FINSUM
Whole Foods Making Strides Under Amazon
(Seattle)
The Whole Foods acquisition by Amazon has been somewhat of a mystery for markets. While the move sparked a great deal of fear and excitement, it is still not readily clear what Amazon will do with its new asset. That said, prices at Whole Foods are falling, and the company’s in house basic brand, 365, is pushing forward. Whole Foods 365 is the company’s new low price chain of stores. Many thought it would be shuttered under Amazon’s leadership, but it is moving ahead. The first store just opened in Brooklyn and will expand to five more locations this year.
FINSUM: We think a Whole Foods sub brand of lower priced items with the same general theme could work very well in attracting more Millennial shoppers.
ETFs at Risk of Manipulation
(New York)
Vanguard, one of the preeminent global fund managers, has just gone on the record warning about a big and growing danger for ETFs. Vanguard says that “predators” are increasingly front-running ETFs at the expense of legitimate investors. Because most ETFs disclose their daily holdings, and are benchmarked to an index, they are susceptible to manipulation by those who trade ahead of the reconciliation. Vanguard hopes that regulators will not approve new rules which would demand even greater transparency in the ETF marketplace, as this could worsen the problem. Vanguard currently only discloses its holdings with a one-month lag to mitigate frontrunning, but could be forced to do so on a daily basis.
FINSUM: This is one of the areas of markets where transparency may actual work counter to the interests of the everyday investor.
Is the Meltdown Finally Here?
(New York)
Investors have been waiting anxiously for a downturn in stocks for several months. In recent weeks the nervousness had risen as we had seemed to reach a period of “melt up”. However, the market has fallen considerably over the last couple of days, including the S&P 500 falling over 1% yesterday. The question is whether the tide is finally turning following the rise in concern over surging bond yields.

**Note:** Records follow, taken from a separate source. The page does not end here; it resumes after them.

-- ==== Sys2Proof/Tests/Slice0.lean ====
section
/-! SUPPORT. The model's own tests. Expected results are those of spec/95_test_vectors.md (the vector is named) or worked
by hand from the rule named; the `witness_` theorems show, for each statement with hypotheses, concrete states and operands
that meet all of them. -/

namespace Sys2Proof.Tests

set_option Elab.async false

open Sys2Proof Sys2Proof.Machine

/-! ## Helpers -/

/-- The default parameters with a known NO_KEY_VALUE, so that a test can be evaluated whole. -/
def cfg : Config := { Config.default with noKeyValue := 0x55 }

/-- Reset under `cfg`, with `pc` as a fetch at 0x200 leaves it. -/
def s0 : State := (State.resetWith cfg).setPc 0x202

/-- The register file with `V[0] = a`, `V[1] = b`, `V[F] = f`. -/
def withV (a b f : Byte) (s : State) : State := ((s.setV 0 a).setV 1 b).setV 15 f

/-- The outcome is a next state with `p`. -/
def after (o : Host.Outcome State Fault Refusal) (p : State → Bool) : Bool :=
  match o with
  | .next t => p t
  | .fault _ => false
  | .refused _ => false

/-- The state an outcome holds. -/
def stateOf (o : Host.Outcome State Fault Refusal) : State :=
  match o with
  | .next t => t
  | .fault _ => s0
  | .refused _ => s0

/-- The result is an error of this kind and address. -/
def isError (k : ErrorKind) (a : Option Nat) (t : State) : Bool :=
  match t.result with
  | .ok => false
  | .error r => r.kind == k && r.addr == a

/-- All of `on` are 1 and all of `off` are 0. -/
def shows (d : Display) (on off : List (Fin 64 × Fin 32)) : Bool :=
  on.all (fun p => d.get p.1 p.2) && off.all (fun p => !d.get p.1 p.2)

/-- The pixels of a list set to 1 on an empty grid. -/
def dots (ps : List (Fin 64 × Fin 32)) : Display := ps.foldl (fun d p => d.toggle p.1 p.2) Display.clear

/-- Waiting for a key as the vectors B6 start: `wait_x = 3`, `key_snapshot = 0x0001`, `K = keys`. -/
def waiting (m : KeyWaitMode) (keys : Word) : State :=
  (({ s0 with cfg := { cfg with keyWaitMode := m } } : State).setWait .awaitKeyPress 3 1).setKeys keys

/-! ## Well-formedness smoke: R105's two words are never SYS -/

theorem test_wellFormed_refuses_sys_cls : (Instr.sys 0x0E0).wellFormed = false := by decide
theorem test_wellFormed_refuses_sys_ret : (Instr.sys 0x0EE).wellFormed = false := by decide
theorem test_wellFormed_sys : (Instr.sys 0x0E1).wellFormed = true := by decide

/-! ## Decoding: each word is written out from the encoding of its row (30_encoding.md R102, R104) -/

theorem test_decode_cls : decodeTableWord 16 0x00E0 = some .cls := by decide
theorem test_decode_ret : decodeTableWord 16 0x00EE = some .ret := by decide
theorem test_decode_sys : decodeTableWord 16 0x0123 = some (.sys 0x123) := by decide
theorem test_decode_jpNnn : decodeTableWord 16 0x1ABC = some (.jpNnn 0xABC) := by decide
theorem test_decode_callNnn : decodeTableWord 16 0x220E = some (.callNnn 0x20E) := by decide
theorem test_decode_seVxKk : decodeTableWord 16 0x3A42 = some (.seVxKk 0xA 0x42) := by decide
theorem test_decode_sneVxKk : decodeTableWord 16 0x4A42 = some (.sneVxKk 0xA 0x42) := by decide
theorem test_decode_seVxVy : decodeTableWord 16 0x5AB0 = some (.seVxVy 0xA 0xB) := by decide
theorem test_decode_ldVxKk : decodeTableWord 16 0x6AAB = some (.ldVxKk 0xA 0xAB) := by decide
theorem test_decode_addVxKk : decodeTableWord 16 0x7F01 = some (.addVxKk 0xF 0x01) := by decide
theorem test_decode_ldVxVy : decodeTableWord 16 0x8AB0 = some (.ldVxVy 0xA 0xB) := by decide
theorem test_decode_orVxVy : decodeTableWord 16 0x8AB1 = some (.orVxVy 0xA 0xB) := by decide
theorem test_decode_andVxVy : decodeTableWord 16 0x8AB2 = some (.andVxVy 0xA 0xB) := by decide
theorem test_decode_xorVxVy : decodeTableWord 16 0x8AB3 = some (.xorVxVy 0xA 0xB) := by decide
theorem test_decode_addVxVy : decodeTableWord 16 0x8AB4 = some (.addVxVy 0xA 0xB) := by decide
theorem test_decode_subVxVy : decodeTableWord 16 0x8AB5 = some (.subVxVy 0xA 0xB) := by decide
theorem test_decode_shrVx : decodeTableWord 16 0x8AB6 = some (.shrVx 0xA 0xB) := by decide
theorem test_decode_subnVxVy : decodeTableWord 16 0x8AB7 = some (.subnVxVy 0xA 0xB) := by decide
theorem test_decode_shlVx : decodeTableWord 16 0x8ABE = some (.shlVx 0xA 0xB) := by decide
theorem test_decode_sneVxVy : decodeTableWord 16 0x9AB0 = some (.sneVxVy 0xA 0xB) := by decide
theorem test_decode_ldINnn : decodeTableWord 16 0xA123 = some (.ldINnn 0x123) := by decide
theorem test_decode_jpV0Nnn : decodeTableWord 16 0xBFFF = some (.jpV0Nnn 0xFFF) := by decide
theorem test_decode_rndVxKk : decodeTableWord 16 0xC00F = some (.rndVxKk 0 0x0F) := by decide
theorem test_decode_drwVxVyN : decodeTableWord 16 0xD345 = some (.drwVxVyN 3 4 5) := by decide
theorem test_decode_skpVx : decodeTableWord 16 0xEA9E = some (.skpVx 0xA) := by decide
theorem test_decode_sknpVx : decodeTableWord 16 0xEAA1 = some (.sknpVx 0xA) := by decide
theorem test_decode_ldVxDt : decodeTableWord 16 0xF307 = some (.ldVxDt 3) := by decide
theorem test_decode_ldVxK : decodeTableWord 16 0xF30A = some (.ldVxK 3) := by decide
theorem test_decode_ldDtVx : decodeTableWord 16 0xF315 = some (.ldDtVx 3) := by decide
theorem test_decode_ldStVx : decodeTableWord 16 0xF118 = some (.ldStVx 1) := by decide
theorem test_decode_addIVx : decodeTableWord 16 0xF31E = some (.addIVx 3) := by decide
theorem test_decode_ldFVx : decodeTableWord 16 0xF129 = some (.ldFVx 1) := by decide
theorem test_decode_ldBVx : decodeTableWord 16 0xFA33 = some (.ldBVx 0xA) := by decide
theorem test_decode_ldMemVx : decodeTableWord 16 0xFF55 = some (.ldMemVx 0xF) := by decide
theorem test_decode_ldVxMem : decodeTableWord 16 0xF265 = some (.ldVxMem 2) := by decide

FINSUM: This was a pretty scary couple of days, but we have a feeling this is not the beginning of the end given strong earnings coming out.
Do Advisors Approve of Trump? Poll Says Yes
(Washington)
InvestmentNews has done a broad survey of US financial advisors’ views of Trump and the results are in. The survey was of 745 advisor readers of the site and the study found that Trump was more popular among advisors than the general public. 50% of advisors approved of Trump while 44.8% disapproved. This compares to 39.9% and 55.6% amongst the general public. However, many advisors said they approved of Trump from a financial perspective but disliked his overall behavior.
FINSUM: We are uniquely placed to comment on this given all the reader feedback we get. We would say that, if anything, this poll discounts the president’s support amongst the advisor community.
Apple Facing DOJ Probe Over Phone Speed Scandal
(San Francisco)
The huge public pushback against Apple’s revelation that it intentionally slowed older iPhone speeds to keep them from crashing is now turning into an ugly, and possibly legal, scandal. The US Department of Justice and the SEC are now launching probes into Apple’s handling of the situation. While the DOJ probe will likely look broadly at behavior, the SEC is looking into whether Apple violated securities laws with regard to its disclosures about software updates.
FINSUM: We have a feeling there is a big fine on the horizon for Apple. The bigger question is whether this hurts their public image and could spark the beginning of the end of the Age of Apple.